◆ Your task:
Say the number of lines holding the word "that" in the data, and leave out everything else.

+---+

-- ==== Sys2Proof/Tests/Slice0.lean ====
section
/-! SUPPORT. The model's own tests: the checks of WellFormed refuse ill-formed terms, words written out from
spec/30_encoding.md decode to what they stand for, single steps with the results of spec/95_test_vectors.md, and, for
every statement with hypotheses, a state and operands that meet them. -/

namespace Sys2Proof.Tests

open Sys2Proof.Machine Sys2Proof.Expected

/-! ## Helpers -/

/-- The state of an outcome, so that outcomes can be compared. -/
def stateOf : StepOutcome → Option State
  | .next s => some s
  | .fault _ | .refused _ => none

/-- Why an outcome is a refusal. -/
def refusalOf : StepOutcome → Option Refusal
  | .refused why => some why
  | .next _ | .fault _ => none

/-- A bus handle: the one every Handle type has. -/
def h0 : Handle := .first

/-- A transport status code: the one with all bits zero. -/
def c0 : BusCode := ⟨0#Config.wcode⟩

/-- A detached, closed LCDSEQ with two client ports and a concrete ADDR. -/
def detached : State where
  dev := none
  held := false
  tlock := .free
  addr := 0x3E#7
  flights := []
  nclient := 2
  port := .lifecycle
  events := []
  responder := .ideal []
  draws := 1
  outputs := []

/-- An attached LCDSEQ with an open session, client 0 being served. -/
def opened : State :=
  { detached with dev := some h0, held := true, port := .client 0 }

/-- The same, with client 1 holding TLOCK: its TRANSACT has transferred and is to release. -/
def busy : State :=
  { opened with
    tlock := .held
    addr := 0x62#7
    flights := [(.client 1, ⟨.transact .read .backlight 0x04#8 0#10, .xact 0 (.release (.okRead 0x7F#8))⟩)] }

/-! ## WellFormed refuses ill-formed terms -/

theorem test_ill_raw_reserved_bit : rawWellFormed 2#3 0x04#8 = false := by decide

theorem test_ill_raw_payload_on_clear : rawWellFormed 0#3 0x01#8 = false := by decide

theorem test_well_raw : rawWellFormed 7#3 0x3F#8 = true := by decide

theorem test_ill_value : valueInRange 0x100#10 = false := by decide

theorem test_ill_instr_send : (Instr.sendCmd 6#3 0x20#8).wellFormed = false := by decide

theorem test_ill_instr_write : (Instr.transact .write .text 0x40#8 0x3FF#10).wellFormed = false := by decide

theorem test_wide_read_is_well : (Instr.transact .read .text 0x40#8 0x3FF#10).wellFormed = true := by decide

theorem test_ill_record_op : ({ op := 0x6#4 } : RequestRecord).isRequestOn (.client 0) = false := by decide

theorem test_ill_record_port : ({ op := 0x1#4 } : RequestRecord).isRequestOn (.client 0) = false := by decide

theorem test_ill_record_codec_port : ({ op := 0x5#4 } : RequestRecord).isRequestOn .enc = false := by decide

/-! ## Words, written out from R46, R48, R51 and R56 -/

theorem test_word_clearDisplay : decodeTableWord 8 0b00000001 = some .clearDisplay := by decide

theorem test_word_returnHome : decodeTableWord 8 0b00000010 = some .returnHome := by decide

theorem test_word_entryModeSet : decodeTableWord 16 0b0000010000000010 = some (.entryModeSet false true) := by decide

theorem test_word_displayOnOffCtl :
    decodeTableWord 16 0b0000100000000101 = some (.displayOnOffCtl true false true) := by decide

theorem test_word_cursorOrDisplayShift :
    decodeTableWord 16 0b0001000000000100 = some (.cursorOrDisplayShift true false) := by decide

theorem test_word_functionSet : decodeTableWord 16 0b0010000000011000 = some (.functionSet false true true) := by decide

theorem test_word_setCgramAddress : decodeTableWord 16 0b0100000000010010 = some (.setCgramAddress 0b10010#5) := by
  decide

theorem test_word_setDdramAddress : decodeTableWord 16 0b1000000000100001 = some (.setDdramAddress 0b100001#6) := by
  decide

theorem test_word_attach : decodeTableWord 4 0b0000 = some (.attach .first) := by decide

theorem test_word_detach : decodeTableWord 4 0b0001 = some .detach := by decide

theorem test_word_openSession : decodeTableWord 4 0b0010 = some .openSession := by decide

theorem test_word_closeSession : decodeTableWord 4 0b0011 = some .closeSession := by decide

+---+

◆ Output of the exercise:
2